Problem -> Everything from the line containing "taggedLeaf h store false" through the line containing "## Lines -/" in the listing below should be copied exactly, and nothing more.

########

-- ==== Sys2Proof/Laws/Access.lean ====
section
/-! SUPPORT. What the address checks and accesses of harts do, said once: an address that is readable or writable passes
them, an address that is not traps, and a line that no command holds is not waited for. -/

namespace Sys2Proof.Machine

open Sys2Proof.Claims

variable {h : HartId} {s t : State} {l : Leaf} {va : Word}

/-! ## Jumps -/

theorem jumpTo_ok {v : Word} (hv : v.toNat % 4 = 0) : jumpTo v s = .ok v s := by
  simp [jumpTo, M.bind_run, need_run, hv]

theorem jumpTo_trap {v : Word} (hv : v.toNat % 4 ≠ 0) : jumpTo v s = .error (.trap 0 0 v) s := by
  simp [jumpTo, M.bind_run, need_run, hv]

/-! ## Addresses -/

theorem hartLeaf_ok {n : Nat} {store : Bool} (hr : Readable s h n va l t) : hartLeaf h store n va s = .ok l t := by
  obtain ⟨h1, h2, h3, h4⟩ := hr
  replace h2 : va.toNat < 4503599627370496 := h2
  simp [hartLeaf, M.bind_run, M.map_run, need_run, h1, h2, h3, h4]

theorem hartLeaf_misaligned {n : Nat} {store : Bool} (h1 : va.toNat % n ≠ 0) :
    hartLeaf h store n va s = .error (.trap (4 + if store then 2 else 0) 0 va) s := by
  simp [hartLeaf, M.bind_run, need_run, h1]

theorem hartLeaf_beyond {n : Nat} {store : Bool} (h1 : va.toNat % n = 0) (h2 : 2 ^ 52 ≤ va.toNat) :
    hartLeaf h store n va s = .error (.trap (5 + if store then 2 else 0) 0 va) s := by
  have h3 : ¬ va.toNat < 4503599627370496 := by omega
  simp [hartLeaf, M.bind_run, need_run, h1, h3]

theorem hartLeaf_unmapped {n k : Nat} {store : Bool} (h1 : va.toNat % n = 0) (h2 : va.toNat < 2 ^ 52)
    (h3 : s.translate h.tile (.hart h.move) (s.ctxOf h.tile) va.toNat = (t, .error k)) :
    hartLeaf h store n va s = .error (.trap (13 + if store then 2 else 0) k va) t := by
  replace h2 : va.toNat < 4503599627370496 := h2
  simp [hartLeaf, M.bind_run, need_run, h1, h2, h3]

theorem loadLeaf_ok {n : Nat} (hr : Readable s h n va l t) : loadLeaf h n va s = .ok l t := hartLeaf_ok hr

theorem movingWait_ok (hm : (t.ctx (t.ctxOf h.tile)).moving va.toNat = false) : movingWait h va t = .ok () t := by
  simp [movingWait, M.bind_run, need_run, hm]

theorem storeLeaf_ok {n : Nat} (hw : Writable s h n va l t) (hf : l.tier ≠ 2) : storeLeaf h n va s = .ok l t := by
  obtain ⟨h1, h2, h3⟩ := hw
  simp [storeLeaf, M.bind_run, M.map_run, need_run, hartLeaf_ok h1, h2, hf]

theorem taggedLeaf_read {store : Bool} (hr : Readable s h 8 va l t) (hs : l.tier = 0) :
    taggedLeaf h store false va s = .ok l t := by
  simp [taggedLeaf, M.bind_run, M.map_run, need_run, hartLeaf_ok hr, hs]

theorem taggedLeaf_write {store : Bool} (hw : Writable s h 8 va l t) (hs : l.tier = 0) :
    taggedLeaf h store true va s = .ok l t := by
  obtain ⟨h1, h2, h3⟩ := hw
  simp [taggedLeaf, M.bind_run, M.map_run, need_run, hartLeaf_ok h1, hs, h2]

theorem atomicLeaf_ok {n : Nat} (hw : Writable s h n va l t) (hs : l.tier ≤ 1) : atomicLeaf h n va s = .ok l t := by
  obtain ⟨h1, h2, h3⟩ := hw
  have h4 : l.tier = 0 ∨ l.tier = 1 := by omega
  simp [atomicLeaf, M.bind_run, M.map_run, need_run, hartLeaf_ok h1, h4, h2]

/-! ## Lines -/

/-- Where no entry conflicts a hart waits on none. -/
@[simp] theorem Hart.heldBy_nil (x : Hart) (va : Word) : x.heldBy va [] = [] := by
  unfold Hart.heldBy
  split
  · split
    · rfl
    · split <;> rfl
  all_goals rfl

theorem lineHolders_free {write : Bool} (hf : LineFree s h l write) :
    (if l.tier = 0 then (s.tc h.tile).lineHolders (l.pa / 64) write else []) = [] := by
  unfold LineFree TileCtx.lineHeld at hf
  split
  · simpa [*] using hf
  · rfl

theorem rangeWait_ok {write : Bool} (hf : LineFree s h l write) : rangeWait h va l write s = .ok () s := by
  have := lineHolders_free hf
  by_cases ht : l.tier = 0 <;> simp_all [rangeWait, M.bind_run, need_run]

/-- A running hart waits on every entry that conflicts. -/
theorem rangeWait_held {write : Bool} (hr : (s.hart h).run = .running) (hf : ¬ LineFree s h l write) :
    rangeWait h va l write s = .error (.wait (.range va ((s.tc h.tile).lineHolders (l.pa / 64) write))) s := by
  unfold LineFree TileCtx.lineHeld at hf
  simp only [Bool.and_eq_false_iff, not_or, decide_eq_false_iff_not, Decidable.not_not, Bool.not_eq_false'] at hf
  obtain ⟨h1, h2⟩ := hf
  simp only [rangeWait, M.bind_run, M.get_run, need_run, Hart.heldBy, hr, h1, if_true, h2, Bool.false_eq_true, if_false]

theorem accessWait_read (hf : LineFree s h l false) : accessWait h va l false s = .ok () s := by
  simp [accessWait, M.bind_run, rangeWait_ok hf]

theorem accessWait_write (hf : LineFree s h l true) (hm : (s.ctx (s.ctxOf h.tile)).moving va.toNat = false) :
    accessWait h va l true s = .ok () s := by
  simp [accessWait, M.bind_run, rangeWait_ok hf, movingWait_ok hm]

/-! ## Plain loads -/

theorem plainRead_ok {n : Nat} (hr : Readable s h n va l t) (hf : LineFree t h l false) :
    plainRead h n va s = .ok (t.cachedRead h.tile (t.ctxOf h.tile) l n).2 (t.cachedRead h.tile (t.ctxOf h.tile) l n).1 := by
  simp [plainRead, M.bind_run, loadLeaf_ok hr, rangeWait_ok hf]

theorem plainRead_error {n : Nat} {e : Exc} (hr : hartLeaf h false n va s = .error e t) : plainRead h n va s = .error e t := by
  simp [plainRead, M.bind_run, loadLeaf, hr]

/-! ## Atomics -/

theorem atomicOp_ok {n : Nat} {rd rs1 : Reg} {f : Nat → Nat} {res : Nat → Word}
    (hw : Writable s h n (s.readX h rs1) l t) (hs : l.tier ≤ 1) (hf : LineFree t h l true) :
    atomicOp h n rd rs1 f res s =
      .next (((t.atomic h.tile (t.ctxOf h.tile) l n f).1.writeX h rd
        (res (t.atomic h.tile (t.ctxOf h.tile) l n f).2)).retire h ((s.hart h).pc + 4)) := by
  rw [atomicOp]
  exact hartStep_ok (by simp [M.bind_run, atomicLeaf_ok hw hs, accessWait_write hf hw.2.2])

end Sys2Proof.Machine
end

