-- ==== Sys2Proof/Laws/Dispatch.lean ====
section
/-! SUPPORT. Which meaning `exec` calls for each constructor: one equation each, so that no proof unfolds `exec`. -/

namespace Sys2Proof.Machine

########

Solution to the problem ->
    taggedLeaf h store false va s = .ok l t := by
  simp [taggedLeaf, M.bind_run, M.map_run, need_run, hartLeaf_ok hr, hs]

theorem taggedLeaf_write {store : Bool} (hw : Writable s h 8 va l t) (hs : l.tier = 0) :
    taggedLeaf h store true va s = .ok l t := by
  obtain ⟨h1, h2, h3⟩ := hw
  simp [taggedLeaf, M.bind_run, M.map_run, need_run, hartLeaf_ok h1, hs, h2]

theorem atomicLeaf_ok {n : Nat} (hw : Writable s h n va l t) (hs : l.tier ≤ 1) : atomicLeaf h n va s = .ok l t := by
  obtain ⟨h1, h2, h3⟩ := hw
  have h4 : l.tier = 0 ∨ l.tier = 1 := by omega
  simp [atomicLeaf, M.bind_run, M.map_run, need_run, hartLeaf_ok h1, h4, h2]

/-! ## Lines -/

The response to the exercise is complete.